| Work instructions |
Give again, word for word, every line in the entries below from the line with "and not-borrow. -/" up to and including the line with "exec_resultFlag_spec rfl (ushiftRight_one_toNat", and no other line.

| Material for this task |
/-- Settles O32, by the sum and the carry. -/
theorem addSetsSumAndCarry : Obligations.AddSetsSumAndCarry := fun _ _ _ =>
  exec_resultFlag_spec rfl (BitVec.toNat_add ..) (flagByte_toNat_of_iff (carryOf_iff ..))

/-- Settles O33, by the difference and not-borrow. -/
theorem subtractionsSetDifferenceAndNotBorrow : Obligations.SubtractionsSetDifferenceAndNotBorrow :=
  ⟨fun _ _ _ => exec_resultFlag_spec rfl (sub_toNat ..) (flagByte_toNat_of_iff (notBorrowOf_iff ..)),
    fun _ _ _ => exec_resultFlag_spec rfl (sub_toNat ..) (flagByte_toNat_of_iff (notBorrowOf_iff ..))⟩

/-- Settles O34: the operand is Vx (log 8), halved or doubled, with the bit that leaves it in the flag. -/
theorem shiftsMoveOneBitIntoTheFlag : Obligations.ShiftsMoveOneBitIntoTheFlag :=
  ⟨fun x _ s => exec_resultFlag_spec rfl (ushiftRight_one_toNat (s.vx x)) (flagByte_lowBit_toNat (s.vx x)),
    fun x _ s => exec_resultFlag_spec rfl (shiftLeft_one_toNat (s.vx x)) (flagByte_highBit_toNat (s.vx x))⟩

/-- Settles O35, by the frames of a register write and of a result and a flag. -/
theorem sameRegisterAsBothOperands : Obligations.SameRegisterAsBothOperands := by
  intro x s hx
  have hvf : vf ≠ x := hx.symm
  have hnb : notBorrowOf borrowStrict (s.vx x) (s.vx x) = true := (notBorrowOf_iff _ _).mpr le_rfl
  refine ⟨⟨_, rfl, s.vx_setVx_self x _, s.vx_setVx_other _ hvf⟩, ⟨_, rfl, ?_, s.vx_setVx_other _ hvf⟩,
    ⟨_, rfl, ?_, s.vx_setVx_other _ hvf⟩, ⟨_, rfl, ?_, s.vx_setVx_other _ hvf⟩, ⟨_, rfl, ?_, ?_⟩, ⟨_, rfl, ?_, ?_⟩,
    ⟨_, rfl, ?_, ?_⟩⟩
  · rw [State.vx_setVx_retireNext_self, BitVec.or_self]
  · rw [State.vx_setVx_retireNext_self, BitVec.and_self]
  · rw [State.vx_setVx_retireNext_self, BitVec.xor_self]; rfl
  · rw [State.vx_setResultFlag_result s _ _ hx, BitVec.toNat_add, two_mul]
  · rw [State.vx_setResultFlag_vf, flagByte_toNat_of_iff (carryOf_iff _ _)]
    exact if_congr (by omega) rfl rfl
  · rw [State.vx_setResultFlag_result s _ _ hx, BitVec.sub_self]; rfl
  · rw [State.vx_setResultFlag_vf, hnb]; rfl
  · rw [State.vx_setResultFlag_result s _ _ hx, BitVec.sub_self]; rfl
  · rw [State.vx_setResultFlag_vf, hnb]; rfl

/-- Settles O36, by the frame of a register write; a byte whose bits are a subset of the mask's is its own draw. -/
theorem randomIsTheDrawMasked : Obligations.RandomIsTheDrawMasked := by
  refine ⟨fun x kk s => ⟨_, rfl, s.endsOk_setVx_retireNext x _, fun k _ => ?_, s.onlyRegsChange_setVx_retireNext x _⟩,
    fun x kk b s => ⟨?_, fun hsub => ⟨b, _, rfl, ?_⟩⟩⟩
  · rw [State.vx_setVx_retireNext_self, BitVec.getLsbD_and]
  · rintro ⟨r, t, ht, rfl⟩ k -
    cases ht
    rw [State.vx_setVx_retireNext_self, BitVec.getLsbD_and, Bool.and_eq_true]
    exact And.right
  · rw [State.vx_setVx_retireNext_self]
    refine BitVec.eq_of_getLsbD_eq fun k hk => ?_
    rw [BitVec.getLsbD_and]
    exact Bool.and_eq_left_iff_imp.mpr (hsub k hk)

| Task output |
/-- Settles O33, by the difference and not-borrow. -/
theorem subtractionsSetDifferenceAndNotBorrow : Obligations.SubtractionsSetDifferenceAndNotBorrow :=
  ⟨fun _ _ _ => exec_resultFlag_spec rfl (sub_toNat ..) (flagByte_toNat_of_iff (notBorrowOf_iff ..)),
    fun _ _ _ => exec_resultFlag_spec rfl (sub_toNat ..) (flagByte_toNat_of_iff (notBorrowOf_iff ..))⟩

/-- Settles O34: the operand is Vx (log 8), halved or doubled, with the bit that leaves it in the flag. -/
theorem shiftsMoveOneBitIntoTheFlag : Obligations.ShiftsMoveOneBitIntoTheFlag :=
  ⟨fun x _ s => exec_resultFlag_spec rfl (ushiftRight_one_toNat (s.vx x)) (flagByte_lowBit_toNat (s.vx x)),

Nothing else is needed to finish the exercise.